井伊直弼を撃った短銃? 幕末の複製和銃見つかる

ペリーが日本に贈った短銃を複製したとみられる幕末・日本製の精巧な6連発短銃が見つかった。幕末の精巧な和製短銃は現存しておらず、手に入れた大阪市の古式銃研究家、沢田平さん(74)は「日本の工作技術の高さを証明する貴重な資料」と話す。沢田さんは水戸藩で作られたと推測、「桜田門外の変井伊直弼を撃った短銃の可能性が高い」とも話している。
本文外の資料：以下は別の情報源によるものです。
/-- BW_WINDOW_END: at a multiple of WINDOW_US each port's LAST, PEAK, END and WINDOWS are updated; a window that was not counted from its
start is not complete. A new WINDOW_US takes effect at the next multiple of it (R563). -/
def bwWindowEnd (s : State) : State :=
  match s.tele.windowNew with
  | some n =>
    if wick s % (1000 * n) = 0 then
      setReg { s with tele := { s.tele with windowNew := none, bytes := [], windowFrom := wick s } } 0x600004 0 n
    else s
  | none =>
    let w := 1000 * regN s 0x600004 0
    let end_ := alignDown (wick s) w
    let go (s : State) : State := { s with tele := { s.tele with bytes := [], windowFrom := end_ } }
    if end_ ≤ s.tele.windowFrom then s
    else if end_ < s.tele.windowFrom + w then go s
    else
      go ((List.range 32).foldl (fun s p =>
        let n := (tget s.tele.bytes p).getD 0
        let peak := max n (cell s 0x600005 p 1).toNat
        setCells s 0x600005 p 0 [wd n, wd peak, wd end_, wd ((cell s 0x600005 p 3).toNat + 1)]) s)
/-- BW_WINDOW_END. -/
def execBwWindowEnd (s : State) : Host.Outcome State Fault Refusal := .next (bwWindowEnd s)

/-! ### Periodic dumps (R564 to R567) -/

/-- DUMP_CONFIG in force. -/
def dumpCfg (s : State) : List Word := rowWords s 0x600007 0 2
/-- ENABLE, MASK, SIZE_LOG2 and PERIOD_US of a configuration. -/
def dumpOn (c : List Word) : Bool := decide (fld (wordAt c 1) 55 48 = 1)
def dumpMask (c : List Word) : Nat := fld (wordAt c 1) 47 40
def dumpRing (c : List Word) : Nat := 2 ^ fld (wordAt c 1) 39 32
def dumpPeriodUs (c : List Word) : Nat := fld (wordAt c 1) 31 0

/-- OP_CURRENT as it reads: point in 2:0, g in 14:8. -/
def opCurrent (s : State) (q : Nat) : Nat := s.power.op.getD q 0 + 256 * s.power.g.getD q 64
/-- A PORT_STATE row as it reads: rating, sum, scale as the last window's end left them (R447, R450). -/
def portState (s : State) (p : Nat) : Word := cell s 0x400003 p 0

/-- The sections a mask selects, in bit order (R564). -/
def dumpSections (s : State) (mask : Nat) : List Word :=
  let on (i : Nat) (ws : List Word) := if mask / 2 ^ i % 2 = 1 then ws else []
  on 0 ((List.range 35).flatMap (fun r => rowWords s 0x600001 r 16))
    ++ on 1 ((List.range 272).map (fun r => cell s 0x600003 r 0))
    ++ on 2 ((List.range 32).flatMap (fun r => rowWords s 0x600005 r 4))
    ++ on 3 ((List.range 8).map (fun i => wd (throttleNs s i / 1000))
        ++ [wd ((List.range 4).foldl (fun a q => a + opCurrent s q * 2 ^ (16 * q)) 0)])
    ++ on 4 ((List.range 32).map (portState s))
/-- Words of a record with its header, padded to a multiple of 64 bytes. -/
def recordLen (s : State) (mask : Nat) : Nat := 8 * ((8 + (dumpSections s mask).length + 7) / 8)
/-- The record of now; W0's PHASE and W3 are filled in when it is written. -/
def dumpRecordOf (s : State) (c : List Word) : List Word :=
  let body := dumpSections s (dumpMask c)
  let w0 := wd (2 ^ 48 + dumpMask c * 2 ^ 40 + s.tele.seq % 2 ^ 32)
  let ws := [w0, wd (wick s), wd (wick s), 0, 0, 0, 0, 0] ++ body
  ws ++ List.replicate (recordLen s (dumpMask c) - ws.length) 0

/-- Has the ring room: records written minus DUMP_HEAD is less than its size (R566)? -/
def dumpRoom (s : State) : Bool :=
  decide ((s.tele.written + 2 ^ 32 - regN s 0x600008 0 % 2 ^ 32) % 2 ^ 32 < dumpRing (dumpCfg s))
/-- Write a record into the ring as device traffic; a stopped quarter holds it (R53). One that goes to the host is kept until the
confirming read behind it has come back; each record is a group of its own (R390, R566; log 174). Memory that is lent to a host, or that an
image holds, is not written: the record counts as one whose confirming read failed (R157, R278; DESIGN CHOICE, log 197). -/
def putRecordRing (s : State) (ws : List Word) : State :=
  let c := dumpCfg s
  let n := s.tele.written
  let phase := (n / dumpRing c + 1) % 2
  let ws := (ws.set 0 (setFld (wordAt ws 0) 63 63 phase)).set 3 (wd (s.tele.lost % 2 ^ 32 * 2 ^ 32 + s.tele.staged.length % 2 ^ 32))
  let a := (wordAt c 0).toNat + 8 * ws.length * (n % dumpRing c)
  let bs := wordBytes ws
  if 0xD000000000 ≤ a then
    let s := { s with tele := { s.tele with written := n + 1, ringed := s.tele.ringed ++ [ws] } }
    issueConfirm (writeHost s devWho a bs false) (hostAddr s a).1 .dump
  else if deviceClosed s a bs.length then { s with tele := { s.tele with error := true, staged := ws :: s.tele.staged } }
  else deviceWrite { s with tele := { s.tele with written := n + 1 } } a bs
/-- Staged records go to the ring in SEQ order while there is room. -/
def drainStaged : Nat → State → State
  | 0, s => s
  | fuel + 1, s =>
    match s.tele.staged with
    | [] => s
    | ws :: rest =>
      if dumpRoom s && !s.tele.error then drainStaged fuel (putRecordRing { s with tele := { s.tele with staged := rest } } ws)
      else s
/-- Bytes of the staging ring (R566). -/
def stagingBytes : Nat := 768 * 2 ^ 20

/-- A new DUMP_CONFIG comes into force: ERROR is over, and with ENABLE newly set the record counts start again. -/
def applyDumpConfig (s : State) : State :=
  match tget s.staged (stagedKey 0x600007 0 0), tget s.staged (stagedKey 0x600007 0 1) with
  | none, none => s
  | a, b =>
    let old := dumpOn (dumpCfg s)
    let s := setCells s 0x600007 0 0 [a.getD 0, b.getD 0]
    let s := { s with staged := tdel (tdel s.staged (stagedKey 0x600007 0 0)) (stagedKey 0x600007 0 1) }
    let s := { s with tele := { s.tele with error := false } }
    if dumpOn (dumpCfg s) && !old then
      { s with tele := { s.tele with written := 0, staged := [], lost := 0, seq := 0, dumpAt := wick s,
                                     ringed := [] } }
    else s

/-- DUMP_PERIOD: a written configuration comes into force at the period; with ENABLE set, a record is sampled and goes to the
ring, to the staging ring when the ring is full or in ERROR, or is lost (R564 to R567). -/
def dumpPeriod (s : State) : State :=
  let due := !dumpOn (dumpCfg s) || decide (s.tele.dumpAt + 1000 * dumpPeriodUs (dumpCfg s) ≤ wick s)
  if !due then s
  else
    let s := applyDumpConfig s
    let c := dumpCfg s
    if !dumpOn c || s.keeper.conf then s
    else
      let ws := dumpRecordOf s c
      let s := { s with tele := { s.tele with seq := s.tele.seq + 1, dumpAt := wick s } }
      let s := drainStaged s.tele.staged.length s
      if s.tele.staged.isEmpty && dumpRoom s && !s.tele.error then putRecordRing s ws
      else if (s.tele.staged.length + 1) * 8 * ws.length ≤ stagingBytes then
        { s with tele := { s.tele with staged := s.tele.staged ++ [ws] } }
      else { s with tele := { s.tele with lost := s.tele.lost + 1 } }
/-- DUMP_PERIOD. -/
def execDumpPeriod (s : State) : Host.Outcome State Fault Refusal := .next (dumpPeriod s)

/-- DUMP_HEAD_WRITE: ring space is free, and staged records are written (R566). -/
def dumpHeadWrite (s : State) (who : Req) (v : Word) : State :=
  if !isManager who then result s 4
  else
    let s := setReg s 0x600008 0 (fld v 31 0)
    result (if dumpOn (dumpCfg s) && !s.keeper.conf then drainStaged s.tele.staged.length s else s) 0
/-- DUMP_HEAD_WRITE. -/
def execDumpHeadWrite (who : Req) (v : Word) (s : State) : Host.Outcome State Fault Refusal :=
  .next (gateWrite s who 0x600008 false (fun s => dumpHeadWrite s who v))

/-- Result of a DUMP_CONFIG write; with ENABLE clear the other fields are free (R564, R575). -/
def dumpConfigCode (s : State) (who : Req) (w0 w1 : Word) : Nat :=
  let c := [w0, w1]
  let size := fld w1 39 32
  let a := w0.toNat
  let n := 8 * recordLen s (dumpMask c) * dumpRing c
  if !isManager who then 4
  else if 1 < fld w1 55 48 then 9
  else if dumpOn c && (decide (dumpPeriodUs c < 100 ∨ 60000000 < dumpPeriodUs c) || decide (size < 4 ∨ 16 < size) || decide (a % 4096 ≠ 0)
      || decide (31 < dumpMask c)
      || !(hostExists s a n || (usableHbm a && usableHbm (a + n - 1) && decide (a / 0x1000000000 = (a + n - 1) / 0x1000000000)))) then 9
  else 0
/-- DUMP_CONFIG_WRITE: in force at the next period (R575). -/
def dumpConfigWrite (s : State) (who : Req) (w0 w1 : Word) : State :=
  let code := dumpConfigCode s who w0 w1
  if code ≠ 0 then result s code
  else
    result { s with staged := tput (tput s.staged (stagedKey 0x600007 0 0) w0) (stagedKey 0x600007 0 1) (setFld w1 63 56 0) } 0
/-- DUMP_CONFIG_WRITE. -/
def execDumpConfigWrite (who : Req) (w0 w1 _w2 _w3 : Word) (s : State) : Host.Outcome State Fault Refusal :=
  .next (gateWrite s who 0x600007 false (fun s => dumpConfigWrite s who w0 w1))

/-- DUMP_STATE as it reads (R564, R566, R575). -/
def dumpState (s : State) : Word :=
  let c := dumpCfg s
  let st := if !dumpOn c then 3 else if s.tele.error then 2 else if !dumpRoom s then 1 else 0
  wd (st * 2 ^ 62 + 8 * recordLen s (dumpMask c) % 2 ^ 22 * 2 ^ 40 + s.tele.staged.length % 2 ^ 40)

/-! ### HBM granules and channels (R570 to R572) -/

/-- The local address that a fabric physical address names on this node. -/
def faultLocal (addr : Nat) : Nat := addr % 2 ^ 44
/-- The granule of a local HBM address; a reserve place stands for the granule that is held there (R570). -/
def granuleOf (s : State) (a : Nat) : Nat :=
  let g := alignDown a 8192
  match s.darner.remaps.find? (fun p => decide (p.2 = g)) with
  | some p => p.1
  | none => g
/-- Start and places of a bobbin's retirement reserve (R236). -/
def reserveOf (b : Nat) : Nat × Nat := (b * 0x1000000000 + 0xFE0000000, (if b % 3 = 0 then 256 else 384) * 128)
/-- Is a reserve place free? -/
def placeFree (s : State) (p : Nat) : Bool :=
  !s.darner.remaps.any (fun r => decide (r.2 = p)) && !s.darner.queue.any (fun r => decide (r.place = p))
/-- The first free reserve place of a bobbin. -/
def freePlace (s : State) (b : Nat) : Option Nat :=
  let r := reserveOf b
  ((List.range r.2).map (fun i => r.1 + 8192 * i)).find? (placeFree s)
/-- A place for a granule: in its bobbin's reserve, else in that of another bobbin of the quarter, lowest first (R570). -/
def findPlace (s : State) (b : Nat) : Option Nat :=
  let q := b / 3
  (b :: ([3 * q, 3 * q + 1, 3 * q + 2].filter (fun x => decide (x ≠ b)))).findSome? (freePlace s)
/-- Remap-table entries of a bobbin in use. -/
def remapsOf (s : State) (b : Nat) : Nat := (s.darner.remaps.filter (fun p => decide (p.1 / 0x1000000000 = b))).length

/-- Is a FENCE reaction one for an HBM granule of a bobbin that the Darner has not dealt with? -/
def wantsRemap (s : State) (b : Nat) (f : Fencing) : Bool :=
  [6, 7, 9].contains f.cls && decide (f.done = 0) && decide (granuleOf s (faultLocal f.addr) / 0x1000000000 = b)
/-- Mark the first reaction that `p` names. -/
def markFencing (s : State) (p : Fencing → Bool) (v : Nat) : State :=
  let rec go : List Fencing → List Fencing
    | [] => []
    | f :: rest => if p f then { f with done := v } :: rest else f :: go rest
  { s with snuffer := { s.snuffer with fencing := go s.snuffer.fencing } }
/-- DARNER_POLICY allows a kind of substitution (R569)? -/
def policyBit (s : State) (i : Nat) : Bool := bit (cell s 0xA00001 0 0) i
/-- The channel of a bobbin that an address lies in (R22). -/
def channelOf (a : Nat) : Nat := a / 256 % 32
 米・コルト社製の複製で、全長35.4センチ。銃身内に七条の施条線が刻まれるなど高度な技術が使われていた。グリップは中国から輸入された高級紫檀(したん)。全身に桜の花が彫られ、一部には純銀も使われている。安政年間(1854〜1860)に活躍した彫工「鎌田壽次」の名が彫られている。

 ペリーは1854年の2度目の来日の際、将軍家や江戸幕府の閣僚などに最新式のコルト社製短銃を贈ったとされる。当時、その銃に接することができるのは大老や国防関係の閣僚に限られていた。

 茨城大の磯田道史准教授によると、このレベルの短銃を生産する能力を持っていたのは幕府や海防参与だった徳川斉昭水戸藩薩摩藩など。同准教授は「ペリーの銃が国内で複製されていただけで驚きだ。大名の持ち物であった可能性は高い。現物が残っているのは奇跡に近い」。

 沢田さんによると、この短銃は戦後、連合国軍総司令部(GHQ)に接収され、米国に渡っていた。1987年に日本の収集家に買い取られ、十数年前に沢田さんが入手したという。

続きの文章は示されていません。